**TASK REQUIREMENTS:**
Print, in exact form, the lines below from the one containing "h.extractLsb' 0 8⟩" through the one containing "96 32), columnOfHex", and omit all others.

━━━ INPUT FOR THIS TASK

-- ==== Sys2Proof/Machine/Operands.lean ====
section
/-! DEFINITION. Machine/Operands.lean: byte order, packing, and the bit fields of written and returned words. -/

namespace Sys2Proof

/-- `q[n]` for a 2-bit index. -/
def Quad.get {α : Type} (q : Quad α) (n : BitVec 2) : α :=
  if n = 0#2 then q.e0 else if n = 1#2 then q.e1 else if n = 2#2 then q.e2 else q.e3

/-- `q[n] <- v`. -/
def Quad.set {α : Type} (q : Quad α) (n : BitVec 2) (v : α) : Quad α :=
  ⟨if n = 0#2 then v else q.e0, if n = 1#2 then v else q.e1,
   if n = 2#2 then v else q.e2, if n = 3#2 then v else q.e3⟩

/-- Apply a function to each of the four. -/
def Quad.map {α β : Type} (f : α → β) (q : Quad α) : Quad β := ⟨f q.e0, f q.e1, f q.e2, f q.e3⟩

/-- Combine two quads place by place. -/
def Quad.zip {α β γ : Type} (f : α → β → γ) (p : Quad α) (q : Quad β) : Quad γ :=
  ⟨f p.e0 q.e0, f p.e1 q.e1, f p.e2 q.e2, f p.e3 q.e3⟩

/-- The four in order. -/
def Quad.toList {α : Type} (q : Quad α) : List α := [q.e0, q.e1, q.e2, q.e3]

/-- `LE32(b0, b1, b2, b3)` (00 R11). -/
def le32 (b : Quad Byte) : Word := b.e3 ++ b.e2 ++ b.e1 ++ b.e0

/-- The bytes of a word, least significant first: byte j is w[8j+7 : 8j] (20 R82, 43 R340). -/
def wordBytes (w : Word) : Quad Byte :=
  ⟨w.extractLsb' 0 8, w.extractLsb' 8 8, w.extractLsb' 16 8, w.extractLsb' 24 8⟩

/-- The 16 bytes of four words: B[4k+j] = word k [8j+7 : 8j] (43 R340). -/
def blockOfWords (w : Quad Word) : Block := w.map wordBytes

/-- The four words of 16 bytes: word k is LE32 of bytes 4k..4k+3 (43 R340). -/
def wordsOfBlock (b : Block) : Quad Word := b.map le32

/-- The 16 bytes in order b[0], .., b[15]. -/
def blockBytes (b : Block) : List Byte :=
  b.e0.toList ++ b.e1.toList ++ b.e2.toList ++ b.e3.toList

/-- A byte string as a block; none unless it has exactly 16 bytes (47 R437). -/
def blockOfBytes : List Byte → Option Block
  | [a0, a1, a2, a3, b0, b1, b2, b3, c0, c1, c2, c3, d0, d1, d2, d3] =>
    some ⟨⟨a0, a1, a2, a3⟩, ⟨b0, b1, b2, b3⟩, ⟨c0, c1, c2, c3⟩, ⟨d0, d1, d2, d3⟩⟩
  | _ => none

/-- The four bytes of a hex word that lists byte 0 first. -/
def columnOfHex (h : BitVec 32) : Quad Byte :=
  ⟨h.extractLsb' 24 8, h.extractLsb' 16 8, h.extractLsb' 8 8, h.extractLsb' 0 8⟩

/-- The block of a 32-digit hex string, which lists b[0] first (00 R11). -/
def blockOfHex (h : BitVec 128) : Block :=
  ⟨columnOfHex (h.extractLsb' 96 32), columnOfHex (h.extractLsb' 64 32),
   columnOfHex (h.extractLsb' 32 32), columnOfHex (h.extractLsb' 0 32)⟩

/-- One bit at position k of a word. -/
def bitAt (k : Nat) (b : Bool) : Word := (BitVec.ofBool b).setWidth 32 <<< k

/-- Reserved bits of a written word: does any bit at or above position `k` stand (30 R125, R130, R132)? -/
def hasBitsFrom (k : Nat) (v : Word) : Bool := v >>> k != 0

/-- Is a byte address a multiple of four (20 R86)? -/
def wordAligned (a : Word) : Bool := a.extractLsb' 0 2 == 0#2

/-- The defined read fields of each register; every other bit of a read is a draw (43 R303, 30 R124 to R135). -/
def ctrlReadMask : Word := 0x7701#32
def countReadMask : Word := 0xFFFF#32
def enableReadMask : Word := 0x3#32
def codeReadMask : Word := 0xF#32
/-- A read with no defined field (43 R314, R317, R302). -/
def noReadMask : Word := 0#32

end Sys2Proof
end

━━━━━━

**FINISHED EXERCISE:**
  ⟨h.extractLsb' 24 8, h.extractLsb' 16 8, h.extractLsb' 8 8, h.extractLsb' 0 8⟩

/-- The block of a 32-digit hex string, which lists b[0] first (00 R11). -/
def blockOfHex (h : BitVec 128) : Block :=
  ⟨columnOfHex (h.extractLsb' 96 32), columnOfHex (h.extractLsb' 64 32),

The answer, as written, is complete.